Но ходатайство было Жуковского было отклонено. Тогда за это берется А. И. Тургенев, который действует совершенно иначе и старается, чтобы о литературной деятельности Баратынского по возможности забыли.
Вероятно, именно в связи с этим Баратынский задержал издание своего сборника, уже порученное в 1824 г.
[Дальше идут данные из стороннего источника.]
-- ==== Sys2Proof/Machine/Dispatch.lean ====
section
/-! DEFINITION. One arm for each command, in the order of the table: a direct call of its meaning. -/

namespace Sys2Proof.Machine

/-- The effect of a command on everything but the queue of commands. -/
def exec (i : Instr) (s : State) : Host.Outcome State Fault Refusal :=
  match i with
  | .powerReset => Sys2Proof.Machine.execPowerReset s
  | .lidOpens => Sys2Proof.Machine.execLidOpens s
  | .lidCloses => Sys2Proof.Machine.execLidCloses s
  | .lidQuietTimerExpiry => Sys2Proof.Machine.execLidQuietTimerExpiry s
  | .tripInChange asserted => Sys2Proof.Machine.execTripInChange asserted s
  | .fxChange line asserted => Sys2Proof.Machine.execFxChange line asserted s
  | .markPulseEnd => Sys2Proof.Machine.execMarkPulseEnd s
  | .trunkFrameDiscard bytes => Sys2Proof.Machine.execTrunkFrameDiscard bytes s
  | .badKind tag kind payload => Sys2Proof.Machine.execBadKind tag kind payload s
  | .responseListFull tag kind payload => Sys2Proof.Machine.execResponseListFull tag kind payload s
  | .step tag payload => Sys2Proof.Machine.execStep tag payload s
  | .tableWriteSite tag payload pos => Sys2Proof.Machine.execTableWriteSite tag payload pos s
  | .tableWriteNet tag payload pos => Sys2Proof.Machine.execTableWriteNet tag payload pos s
  | .tableWriteBus tag payload pos => Sys2Proof.Machine.execTableWriteBus tag payload pos s
  | .tableWriteCard tag payload pos => Sys2Proof.Machine.execTableWriteCard tag payload pos s
  | .tableWriteScale tag payload pos => Sys2Proof.Machine.execTableWriteScale tag payload pos s
  | .tableWriteLimit tag payload pos => Sys2Proof.Machine.execTableWriteLimit tag payload pos s
  | .tableWriteDisposition tag payload pos => Sys2Proof.Machine.execTableWriteDisposition tag payload pos s
  | .tableWriteWear tag payload pos => Sys2Proof.Machine.execTableWriteWear tag payload pos s
  | .tableWriteMark tag payload pos => Sys2Proof.Machine.execTableWriteMark tag payload pos s
  | .tableRead tag payload => Sys2Proof.Machine.execTableRead tag payload s
  | .busAbort tag payload => Sys2Proof.Machine.execBusAbort tag payload s
  | .busResume tag payload => Sys2Proof.Machine.execBusResume tag payload s
  | .clearTrip tag payload => Sys2Proof.Machine.execClearTrip tag payload s
  | .supply tag payload => Sys2Proof.Machine.execSupply tag payload s
  | .resume tag payload => Sys2Proof.Machine.execResume tag payload s
  | .serviceEnter tag payload => Sys2Proof.Machine.execServiceEnter tag payload s
  | .serviceExit tag payload => Sys2Proof.Machine.execServiceExit tag payload s
  | .rackReset tag payload => Sys2Proof.Machine.execRackReset tag payload s
  | .panelBegin tag payload => Sys2Proof.Machine.execPanelBegin tag payload s
  | .panelEnd tag payload => Sys2Proof.Machine.execPanelEnd tag payload s
  | .flowHold tag payload => Sys2Proof.Machine.execFlowHold tag payload s
  | .flowRelease tag payload => Sys2Proof.Machine.execFlowRelease tag payload s
  | .laneReset tag payload => Sys2Proof.Machine.execLaneReset tag payload s
  | .laneOff tag payload => Sys2Proof.Machine.execLaneOff tag payload s
  | .laneOn tag payload => Sys2Proof.Machine.execLaneOn tag payload s
  | .laneTest tag payload => Sys2Proof.Machine.execLaneTest tag payload s
  | .guardStatus tag payload => Sys2Proof.Machine.execGuardStatus tag payload s
  | .laneStatus tag payload => Sys2Proof.Machine.execLaneStatus tag payload s
  | .busStatus tag payload => Sys2Proof.Machine.execBusStatus tag payload s
  | .siteStatus tag payload => Sys2Proof.Machine.execSiteStatus tag payload s
  | .panelStatus tag payload => Sys2Proof.Machine.execPanelStatus tag payload s
  | .frameSent => Sys2Proof.Machine.execFrameSent s
  | .badFrame lane bytes => Sys2Proof.Machine.execBadFrame lane bytes s
  | .laneFrameDiscard lane bytes => Sys2Proof.Machine.execLaneFrameDiscard lane bytes s
  | .done lane orderTag => Sys2Proof.Machine.execDone lane orderTag s
  | .reject lane orderTag reason => Sys2Proof.Machine.execReject lane orderTag reason s
  | .presence lane mask => Sys2Proof.Machine.execPresence lane mask s
  | .trip lane channel state => Sys2Proof.Machine.execTrip lane channel state s
  | .ack lane channel command => Sys2Proof.Machine.execAck lane channel command s
  | .reading lane channel takeTag index range raw => Sys2Proof.Machine.execReading lane channel takeTag index range raw s
  | .probe lane => Sys2Proof.Machine.execProbe lane s
  | .ident lane kind channels rows columns => Sys2Proof.Machine.execIdent lane kind channels rows columns s
  | .cleared lane => Sys2Proof.Machine.execCleared lane s
  | .resync lane kind channels => Sys2Proof.Machine.execResync lane kind channels s
  | .testFrame lane bytes => Sys2Proof.Machine.execTestFrame lane bytes s
  | .downTimerExpiry lane => Sys2Proof.Machine.execDownTimerExpiry lane s
  | .probeTimerExpiry lane => Sys2Proof.Machine.execProbeTimerExpiry lane s
  | .trainingTimeout lane => Sys2Proof.Machine.execTrainingTimeout lane s
  | .resyncResend lane => Sys2Proof.Machine.execResyncResend lane s
  | .resyncTimerExpiry lane => Sys2Proof.Machine.execResyncTimerExpiry lane s
  | .testReturnTimeout lane => Sys2Proof.Machine.execTestReturnTimeout lane s
  | .orderTimeout card => Sys2Proof.Machine.execOrderTimeout card s
  | .blockWaitExpiry bus => Sys2Proof.Machine.execBlockWaitExpiry bus s
  | .ackTimeout bus => Sys2Proof.Machine.execAckTimeout bus s
  | .settleTimerExpiry bus => Sys2Proof.Machine.execSettleTimerExpiry bus s
  | .measureTimeout bus => Sys2Proof.Machine.execMeasureTimeout bus s

end Sys2Proof.Machine
end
А. А. Бестужеву и К.
Ф. Рылееву. Тургенев наконец добивается успеха: в апреле 1825 г.
Баратынский был произведен в прапорщики. В январе 1826 г. он выходит в отставку; болезнь матери вынуждает его поселиться в Москве. Здесь в ноябре 1827 г.
Выходит первое собрание его стихотворений. Сборник 1827 г. стал для Баратынского первым подведением итогов. Он открывается знаменитой элегией «Финляндия», создавшей в свое время Баратынскому ореол романтического изгнанника.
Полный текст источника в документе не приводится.